2007-06-29 05:56:39 · answer #1 · answered by Mathematica 7 · 2⤊ 0⤋
Cool trick its just algebra.
Imagine any phone number:
1234567 where there are 7 digits represented by different values
now here is the function described above:
((((123 * 80) + 1)*250)+4567+4567-250)/2 = 1234567
now we can see how this works by reverse algebra
multiply both sides by 2:
(((123 * 80) + 1)*250)+4567+4567-250 = 2*(1234567)
add the numbers on the ends:
(((123 * 80) + 1)*250) = (2*(1234567))-4567-4567+250
ok before we continue lets take a quick look at the right hand side, it shows that we multiply the full number by 2 and subtract the last 4 digits twice so what this does is makes the number 2*1230000, cool right?
So now look at the left side, lets distribute the 250:
(123*80)*250 + 250
now if you notice both 250 are on each side of the equation, this is ridiculous waste so we can remove both by subtraction, follow so far?

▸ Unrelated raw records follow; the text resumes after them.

-- ==== Sys2Proof/Safety.lean ====
section
/-! DEFINITION. The terms claims are stated in: the parts of the state and what a step may leave untouched, the
invariant of every history, and the spec's own summary tables and procedures written out beside the model (the fault
table R182, the PC table R33, the access table R35, the dispatch procedure R91), so that a claim can hold the model
against them. No meaning and no step uses anything of this file. -/

namespace Sys2Proof.Machine

/-- A single observable piece of the state (spec/10_state.md R20 to R31), with the model's own `cfg` and `draws`. -/
inductive Part where
  | reg (r : Reg)
  | i
  | pc
  | sp
  | slot (k : Fin 16)
  | dt
  | st
  | key (k : Key)
  | pixel (r : Fin 32) (c : Fin 64)
  | byte (a : Nat)
  | halt
  | err
  | cfg
  | draws
  deriving DecidableEq, Repr

/-- Two states agree on a part; memory is compared through the model's read of one byte. -/
def Part.same (s t : State) : Part → Prop
  | .reg r => t.reg r = s.reg r
  | .i => t.i = s.i
  | .pc => t.pc = s.pc
  | .sp => t.sp = s.sp
  | .slot k => t.stack.get k = s.stack.get k
  | .dt => t.dt = s.dt
  | .st => t.st = s.st
  | .key k => t.keys.get k = s.keys.get k
  | .pixel r c => Sys2Proof.Machine.pixel t.disp r c = Sys2Proof.Machine.pixel s.disp r c
  | .byte a => t.mem.read a = s.mem.read a
  | .halt => t.halt = s.halt
  | .err => t.err = s.err
  | .cfg => t.cfg = s.cfg
  | .draws => t.draws = s.draws

/-- The frame: every part outside `W` is the same in `t` as in `s`. -/
def Keeps (W : Part → Prop) (s t : State) : Prop := ∀ p, ¬ W p → p.same s t

/-- The parts of a list. -/
def Among (ps : List Part) : Part → Prop := fun p => p ∈ ps

/-- The bytes of memory at `n` consecutive addresses from `a`. -/
def InBlock (a n : Nat) : Part → Prop := fun p => ∃ k, k < n ∧ p = .byte (a + k)

/-- The pixels of the display. -/
def IsPixel : Part → Prop := fun p => ∃ r c, p = .pixel r c

/-- The key flags. -/
def IsKey : Part → Prop := fun p => ∃ k, p = .key k

/-- The stack slot with a given number. -/
def SlotAt (n : Nat) : Part → Prop := fun p => ∃ k : Fin 16, k.val = n ∧ p = .slot k

/-- The registers V0 to Vx. -/
def RegUpTo (x : Reg) : Part → Prop := fun p => ∃ r, r ≤ x ∧ p = .reg r

/-- The fault table of R182: the instruction's own fault condition, and no other instruction can fault. -/
def ownFault (i : Instr) (s : State) : Option Fault :=
  match i with
  | .ret _ => if s.sp.val = 0 then some .stackUnderflow else none
  | .call _ => if s.sp.val = 16 then some .stackOverflow else none
  | .drw _ _ n => if 0 < n.toNat ∧ 4095 < s.i.toNat + n.toNat - 1 then some .boundsError else none
  | .skp x | .sknp x | .ldF x => if 15 < (s.reg x).toNat then some .boundsError else none
  | .ldB _ =>
    if 4095 < s.i.toNat + 2 then some .boundsError
    else if s.cfg.romProtect = true ∧ s.i.toNat ≤ 0x1FF then some .reservedWrite else none
  | .storeRegs x =>
    if 4095 < s.i.toNat + x.val then some .boundsError
    else if s.cfg.romProtect = true ∧ s.i.toNat ≤ 0x1FF then some .reservedWrite else none
  | .loadRegs x => if 4095 < s.i.toNat + x.val then some .boundsError else none
  | .cls _ | .jp _ | .seByte _ _ | .sneByte _ _ | .seReg _ _ _ | .ldByte _ _ | .addByte _ _ | .ldReg _ _ | .orReg _ _
  | .andReg _ _ | .xorReg _ _ | .addReg _ _ | .subReg _ _ | .shr _ _ | .subnReg _ _ | .shl _ _ | .sneReg _ _ _
  | .ldI _ | .jpV0 _ | .rnd _ _ | .ldVxDT _ | .ldVxK _ | .ldDTVx _ | .ldSTVx _ | .addI _ => none

/-- The fault of the step a running block would take, with the opcode its record holds: the order of R185 (an odd PC,
a PC above 0xFFE, an illegal opcode, the instruction's own condition), and opcode 0x0000 for the two fetch faults
(R183). -/
def faultOf (s : State) : Option (Fault × Word) :=
  if s.pc.toNat % 2 = 1 then some (.fetchMisaligned, 0)
  else if 0x0FFE < s.pc.toNat then some (.boundsError, 0)
  else
    match decodeWord s.cfg.strictDecode s.opcodeAtPC with
    | none => some (.decodeError, s.opcodeAtPC)
    | some i => (ownFault i s).map fun k => (k, s.opcodeAtPC)

/-- PC after a taken or untaken skip at p, modulo 65536 (R33). -/
def skipTarget (p : Word) (taken : Prop) [Decidable taken] : Nat :=
  if taken then (p.toNat + 4) % 65536 else (p.toNat + 2) % 65536

/-- The PC table of R33, as a number: PC after an instruction that does not fault. -/
def nextPC (i : Instr) (s : State) : Nat :=
  match i with
  | .jp nnn | .call nnn => nnn.toNat
  | .jpV0 nnn => nnn.toNat + (s.reg 0).toNat
  | .ret _ => ((s.stack.toList.getD (s.sp.val - 1) 0).toNat + 2) % 65536
  | .seByte x kk => skipTarget s.pc (s.reg x = kk)
  | .sneByte x kk => skipTarget s.pc (s.reg x ≠ kk)
  | .seReg x y _ => skipTarget s.pc (s.reg x = s.reg y)
  | .sneReg x y _ => skipTarget s.pc (s.reg x ≠ s.reg y)
  | .skp x => skipTarget s.pc (s.keys.toList.getD (s.reg x).toNat false = true)
  | .sknp x => skipTarget s.pc (s.keys.toList.getD (s.reg x).toNat false = false)
  | .ldVxK _ => if ∃ k : Key, s.keys.get k = true then (s.pc.toNat + 2) % 65536 else s.pc.toNat
  | .cls _ | .ldByte _ _ | .addByte _ _ | .ldReg _ _ | .orReg _ _ | .andReg _ _ | .xorReg _ _ | .addReg _ _
  | .subReg _ _ | .shr _ _ | .subnReg _ _ | .shl _ _ | .ldI _ | .rnd _ _ | .drw _ _ _ | .ldVxDT _ | .ldDTVx _
  | .ldSTVx _ | .addI _ | .ldF _ | .ldB _ | .storeRegs _ | .loadRegs _ => (s.pc.toNat + 2) % 65536

/-- The w entries of the access table R35, with PC: the parts an instruction that does not fault may change. Memory,
stack and registers are narrowed to the bytes, the slot and the registers that the instruction's rule names. -/
def writes (i : Instr) (s : State) (p : Part) : Prop :=
  p = .pc ∨
  match i with
  | .cls _ => IsPixel p
  | .ret _ => p = .sp
  | .call _ => p = .sp ∨ SlotAt s.sp.val p
  | .jp _ | .jpV0 _ | .seByte _ _ | .sneByte _ _ | .seReg _ _ _ | .sneReg _ _ _ | .skp _ | .sknp _ => False
  | .ldByte x _ | .addByte x _ | .ldReg x _ | .orReg x _ | .andReg x _ | .xorReg x _ | .ldVxDT x => p = .reg x
  | .addReg x _ | .subReg x _ | .shr x _ | .subnReg x _ | .shl x _ => p = .reg x ∨ p = .reg VF
  | .ldI _ | .ldF _ => p = .i
  | .rnd x _ => p = .reg x ∨ p = .draws
  | .drw _ _ _ => p = .reg VF ∨ IsPixel p
  | .ldVxK x => p = .reg x ∧ ∃ k : Key, s.keys.get k = true
  | .ldDTVx _ => p = .dt
  | .ldSTVx _ => p = .st
  | .addI _ => p = .i ∨ (p = .reg VF ∧ s.cfg.addISetsVF = true)
  | .ldB _ => InBlock s.i.toNat 3 p
  | .storeRegs x => InBlock s.i.toNat (x.val + 1) p
  | .loadRegs x => RegUpTo x p

/-- The r entries of the access table R35, with PC and the parameters: the parts on which the outcome of an
instruction may depend. For RND, for which R35 lists none, the model's own counter of random bytes stands here (log 1). -/
def reads (i : Instr) (s : State) (p : Part) : Prop :=
  p = .pc ∨ p = .cfg ∨
  match i with
  | .cls _ | .jp _ | .ldByte _ _ | .ldI _ => False
  | .ret _ => p = .sp ∨ ∃ n, s.sp.val = n + 1 ∧ SlotAt n p
  | .call _ => p = .sp
  | .jpV0 _ => p = .reg V0
  | .seByte x _ | .sneByte x _ | .addByte x _ | .shr x _ | .shl x _ | .ldDTVx x | .ldSTVx x | .ldF x => p = .reg x
  | .seReg x y _ | .sneReg x y _ | .orReg x y | .andReg x y | .xorReg x y | .addReg x y | .subReg x y
  | .subnReg x y => p = .reg x ∨ p = .reg y
  | .ldReg _ y => p = .reg y
  | .rnd _ _ => p = .draws
  | .drw x y n => p = .reg x ∨ p = .reg y ∨ p = .i ∨ IsPixel p ∨ InBlock s.i.toNat n.toNat p
  | .skp x | .sknp x => p = .reg x ∨ IsKey p
  | .ldVxDT _ => p = .dt
  | .ldVxK _ => IsKey p
  | .addI x | .ldB x => p = .i ∨ p = .reg x
  | .storeRegs x => p = .i ∨ RegUpTo x p
  | .loadRegs x => p = .i ∨ InBlock s.i.toNat (x.val + 1) p

/-- The dispatch procedure of R91, for `STRICT_DECODE` = false: first on the top nibble (R84), then on `kk` or `n` in
the four shared groups (R85). -/
def select (w : Word) : Option Instr :=
  let f := Fields.of w
  match f.op.toNat with
  | 0x0 => if f.kk = 0xE0 then some (.cls f.x) else if f.kk = 0xEE then some (.ret f.x) else none
  | 0x1 => some (.jp f.nnn)
  | 0x2 => some (.call f.nnn)
  | 0x3 => some (.seByte f.rx f.kk)
  | 0x4 => some (.sneByte f.rx f.kk)
  | 0x5 => some (.seReg f.rx f.ry f.n)
  | 0x6 => some (.ldByte f.rx f.kk)
  | 0x7 => some (.addByte f.rx f.kk)
  | 0x8 =>
    match f.n.toNat with
    | 0x0 => some (.ldReg f.rx f.ry)
    | 0x1 => some (.orReg f.rx f.ry)
    | 0x2 => some (.andReg f.rx f.ry)
    | 0x3 => some (.xorReg f.rx f.ry)
    | 0x4 => some (.addReg f.rx f.ry)
    | 0x5 => some (.subReg f.rx f.ry)
    | 0x6 => some (.shr f.rx f.y)
    | 0x7 => some (.subnReg f.rx f.ry)
    | 0xE => some (.shl f.rx f.y)
    | _ => none
  | 0x9 => some (.sneReg f.rx f.ry f.n)
  | 0xA => some (.ldI f.nnn)
  | 0xB => some (.jpV0 f.nnn)
  | 0xC => some (.rnd f.rx f.kk)
  | 0xD => some (.drw f.rx f.ry f.n)
  | 0xE => if f.kk = 0x9E then some (.skp f.rx) else if f.kk = 0xA1 then some (.sknp f.rx) else none
  | _ =>
    if f.kk = 0x07 then some (.ldVxDT f.rx)
    else if f.kk = 0x0A then some (.ldVxK f.rx)
    else if f.kk = 0x15 then some (.ldDTVx f.rx)
    else if f.kk = 0x18 then some (.ldSTVx f.rx)
    else if f.kk = 0x1E then some (.addI f.rx)
    else if f.kk = 0x29 then some (.ldF f.rx)
    else if f.kk = 0x33 then some (.ldB f.rx)
    else if f.kk = 0x55 then some (.storeRegs f.rx)
    else if f.kk = 0x65 then some (.loadRegs f.rx)
    else none

/-- Some set bit of the sprite that a draw reads at I falls on the cell (r, c) (R161, R162). -/
def SpriteCovers (s : State) (x y : Reg) (n : Nibble) (r : Fin 32) (c : Fin 64) : Prop :=
  ∃ row, row < n.toNat ∧ ∃ col, col < 8 ∧
    ((s.reg y).toNat + row) % 32 = r.val ∧ ((s.reg x).toNat + col) % 64 = c.val ∧
    (s.mem.read (s.i.toNat + row)).getLsbD (7 - col) = true

/-- The invariant of every history of transactions (R37, with the corner cases of R25 and R110): memory keeps its
canonical form over the 4096 existing addresses; with `ROM_PROTECT` the reserved region reads as Reset left it; PC is at
most 0x10FE; every return address on the stack is one a call can push, even and at most 0xFFE; and while HALT is true
the fault record names the PC the block stopped at (R183, R190). -/
structure Inv (s : State) : Prop where
  memWf : s.mem.wf
  romKept : s.cfg.romProtect = true → ∀ a, a < programBase → s.mem.read a = resetByte a
  pcBound : s.pc.toNat ≤ 0x10FE
  returnAddresses : ∀ k : Fin 16, k.val < s.sp.val →
    (s.stack.get k).toNat ≤ 0xFFE ∧ (s.stack.get k).toNat % 2 = 0
  errAtPC : s.halt = true → s.err.pc = s.pc

/-- A safe step: the block completes it, without a fault and without a refusal (R197). -/
def CompletesStep (s : State) : Prop := ∃ t, step s = .next t ∧ t.halt = false

/-- The end of a run, which the spec leaves to the model (R224, D27; log 13): the instruction at PC is a jump to PC.
The block itself goes on stepping. -/
def AtEndOfRun (s : State) : Prop := ∃ nnn, s.current = some (.jp nnn) ∧ zext16 nnn = s.pc

end Sys2Proof.Machine
end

(123*80)*250 = 2*1230000 is the new simplified equation
80*250 is equal to 2000 so lets write the equation again:
123*2000 = 2*1230000
lets now divide each side by 2:
123*1000 = 1230000 cool right?
both sides were equal all along we just proved it now,
there are infinite ways you can make this happen, this just happens to be one of them. Also note if we switched the numbers 1234567 with anything the algebra checks because everything is independent of the variable(phone number), so as long as it is 7 digits long it checks.
Enjoy!
2007-06-29 06:03:48 · answer #2 · answered by Anonymous · 0⤊ 0⤋
Write it like a math equation.
let x = the first three digits of your phone number
let y = the last four digits
2. 80*x
3. 80*x + 1
4. (80*x+1)*250
5. (80*x+1)*250 + y
6. (80*x+1)*250 + 2y
7. (80*x+1)*250 + 2y - 250
8. [(80*x+1)*250 + 2y - 250] / 2
No use some algebra. Multiple the 250 through the (80*x +1) term
[20000x + 250 + 2y - 250] / 2
See the +250 & -250 can be combined to equal zero
[20000x + 2y] / 2
Divide both terms by two
10,000x + y
Remember, y is the last four digits of your number & x is the first three.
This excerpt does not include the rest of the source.